WUNRN
INDONESIA EXECUTES 8 CONVICTED ON DRUG CHARGES, BUT MARY
JANE VELOSO OF THE PHILIPPINES WAS GIVEN STAY OF EXECUTION
“The authorities granted the stay of execution to Mary Jane Veloso, 30, a
Philippine citizen, after the Philippine government requested her assistance in
a human trafficking case involving a woman who surrendered to the Philippine
police on Tuesday.”
By JOE COCHRANE - APRIL 28, 2015
JAKARTA, Indonesia — Defying international condemnation and rejecting
11th-hour pleas for clemency, the Indonesian government executed eight drug
convicts after midnight on Wednesday, including seven foreigners.
But the execution of a ninth convict, scheduled to happen at the same time,
was unexpectedly postponed at nearly the last minute, according to the
Indonesian attorney general’s office.
The executed prisoners, from Australia, Brazil
and Nigeria, along with one Indonesian, were shot by police firing squads at
about 12:25 a.m. local time at a site outside the gates of Pasir Putih prison
on the island of Nusa Kambangan off the southern coast of Java, according to
the attorney general’s office.
The authorities granted the stay of execution to Mary Jane Veloso, 30, a
Philippine citizen, after the Philippine government requested her assistance in
a human trafficking case involving a woman who surrendered to the Philippine
police on Tuesday.
“An alleged perpetrator of human trafficking gave herself up, and Mary
Jane’s testimony is needed,” Tony Spontana, a spokesman for the Indonesian
attorney general, wrote in a text message shortly after the executions were
carried out. “Eight people were executed, but not Mary Jane,” he wrote.
Ms. Veloso’s family maintains that she was duped by a drug syndicate into
flying to Indonesia in 2010 with more than 5 pounds of heroin hidden in a
suitcase. President Benigno Aquino III of the Philippines had repeatedly
appealed for her to be spared. The woman who surrendered to the Philippine
police on Tuesday was identified as one of those who recruited Ms. Veloso.
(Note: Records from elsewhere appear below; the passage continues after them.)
/-! ### Memory and the segment table -/

/-- R54: liveness is checked first: a dead handle reports UnmappedSegmentAccess whatever the offset; only a live handle
can report the bounds; for reads and writes alike. -/
def Obligations.LivenessCheckedBeforeBounds : Prop :=
  ∀ (m : Memory) (h o v : Word),
    (Memory.live m h = false →
      memRead m h o = .error { cause := .unmappedSegmentAccess, info := h } ∧
      memWrite m h o v = .error { cause := .unmappedSegmentAccess, info := h }) ∧
    (∀ n : Word, Memory.len m h = some n → n.toNat ≤ o.toNat →
      memRead m h o = .error { cause := .outOfBoundsOffset, info := o } ∧
      memWrite m h o v = .error { cause := .outOfBoundsOffset, info := o }) ∧
    (∀ n : Word, Memory.len m h = some n → o.toNat < n.toNat →
      (∃ w, memRead m h o = .ok w) ∧ (∃ m', memWrite m h o v = .ok m'))

/-- R53: the checked write fails exactly where the read does, and where it succeeds it changes exactly one Word: reading
there gives all 32 bits of the value, and every other Word, every length and every handle's liveness is as before. The
premise is the canonical form, which every operation keeps. -/
def Obligations.WriteChangesExactlyOneWord : Prop :=
  ∀ (m : Memory) (h o v : Word), Memory.wf m = true →
    ((∃ m', memWrite m h o v = .ok m') ↔ (∃ w, memRead m h o = .ok w)) ∧
    (∀ r, memRead m h o = .error r → memWrite m h o v = .error r) ∧
    (∀ m', memWrite m h o v = .ok m' →
      memRead m' h o = .ok v ∧
      (∀ h' o' : Word, ¬ (h' = h ∧ o' = o) → memRead m' h' o' = memRead m h' o') ∧
      (∀ h' : Word, Memory.live m' h' = Memory.live m h' ∧ Memory.len m' h' = Memory.len m h'))

/-- R38: after SegLoadProgram segment 0 is an independent copy of the live segment h, which stays as it is: a later store
to either is not seen in the other. -/
def Obligations.LoadedProgramIsIndependentCopy : Prop :=
  ∀ (m : Memory) (h : Word),
    (Memory.live m h = false → segLoadProgram m h = .error { cause := .unmappedSegmentAccess, info := h }) ∧
    (Memory.live m h = true → ∃ m', segLoadProgram m h = .ok m' ∧
      Memory.len m' 0#32 = Memory.len m h ∧ (∀ o, memRead m' 0#32 o = memRead m h o) ∧
      (∀ h' : Word, h' ≠ 0#32 → Memory.len m' h' = Memory.len m h' ∧ ∀ o, memRead m' h' o = memRead m h' o) ∧
      (h ≠ 0#32 → ∀ (o v : Word) (m'' : Memory),
        (memWrite m' 0#32 o v = .ok m'' → ∀ o', memRead m'' h o' = memRead m h o') ∧
        (memWrite m' h o v = .ok m'' → ∀ o', memRead m'' 0#32 o' = memRead m h o')))

/-- Two memories in canonical form that agree on which handles are live, on every length and on every read are the same
data (log 6). -/
def Obligations.CanonicalMemoryIsExtensional : Prop :=
  ∀ m m' : Memory, Memory.wf m = true → Memory.wf m' = true →
    (∀ h : Word, Memory.len m h = Memory.len m' h) → (∀ h o : Word, memRead m h o = memRead m' h o) → m = m'

/-- R40: a Map is refused when the pool is empty and `next = 2^32`; with the spec's default capacity in that case only
(`next` never exceeds 2^32, R34); a refused Map raises ResourceExhausted with the length it asked for. -/
def Obligations.MapRefusedWhenHandlesRunOut : Prop :=
  (∀ (s : State) (n : Word), s.free = [] → s.nextHandle = 2 ^ 32 → mapRefused s n = true) ∧
  (∀ (s : State) (n : Word), s.capacity = .handlesOnly → s.nextHandle ≤ 2 ^ 32 →
    (mapRefused s n = true ↔ s.free = [] ∧ s.nextHandle = 2 ^ 32)) ∧
  (∀ (b c : RegIdx) (s : State), mapRefused s (s.reg c) = true →
    ∃ t, exec (.map b c) s = .next t ∧ FaultEntered 7#3 (s.reg c) s t)

/-- R156: three Maps on a machine just reset return 1, 2, 3; the handle released last is the first handed out again, the
one released before it the second, and then, when no other was in the pool, `next`. -/
def Obligations.HandlesReusedLastReleasedFirst : Prop :=
  (∀ program input e (b c1 c2 c3 : RegIdx) (s s1 s2 s3 : State),
    launch program input e .handlesOnly = some s → exec (.map b c1) s = .next s1 →
    exec (.map b c2) s1 = .next s2 → exec (.map b c3) s2 = .next s3 →
    s1.reg b = 1#32 ∧ s2.reg b = 2#32 ∧ s3.reg b = 3#32) ∧
  (∀ (c c' b n : RegIdx) (s t u v w x : State), Inv s → s.run = .running → s.capacity = .handlesOnly →
    exec (.unmap c) s = .next t → t.run = .running → exec (.unmap c') t = .next u → u.run = .running →
    exec (.map b n) u = .next v → exec (.map b n) v = .next w → exec (.map b n) w = .next x →
    v.reg b = s.reg c' ∧ w.reg b = s.reg c ∧
      (s.free = [] → s.nextHandle < 2 ^ 32 → (x.reg b).toNat = s.nextHandle))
Relatives and friends of the condemned paid them final visits on Tuesday, but
were not allowed by the Indonesian authorities to witness the executions.
Shortly after midnight Tuesday, mourners in the port town of Cilacap, which
is the access point to the prison island, held a candlelight vigil for the
condemned prisoners that was televised.
The mass execution was the second in Indonesia this year. In January, five
foreign drug convicts and one Indonesian convicted of murder were shot by
firing squads on the island.
On Saturday, the attorney general’s office gave 72 hours’ notice to the
latest group of condemned prisoners, their legal teams and their respective
embassies that the executions would be carried out.
On Monday, an Australian prisoner, Andrew Chan, married his Indonesian
fiancée in a small wedding ceremony at the prison.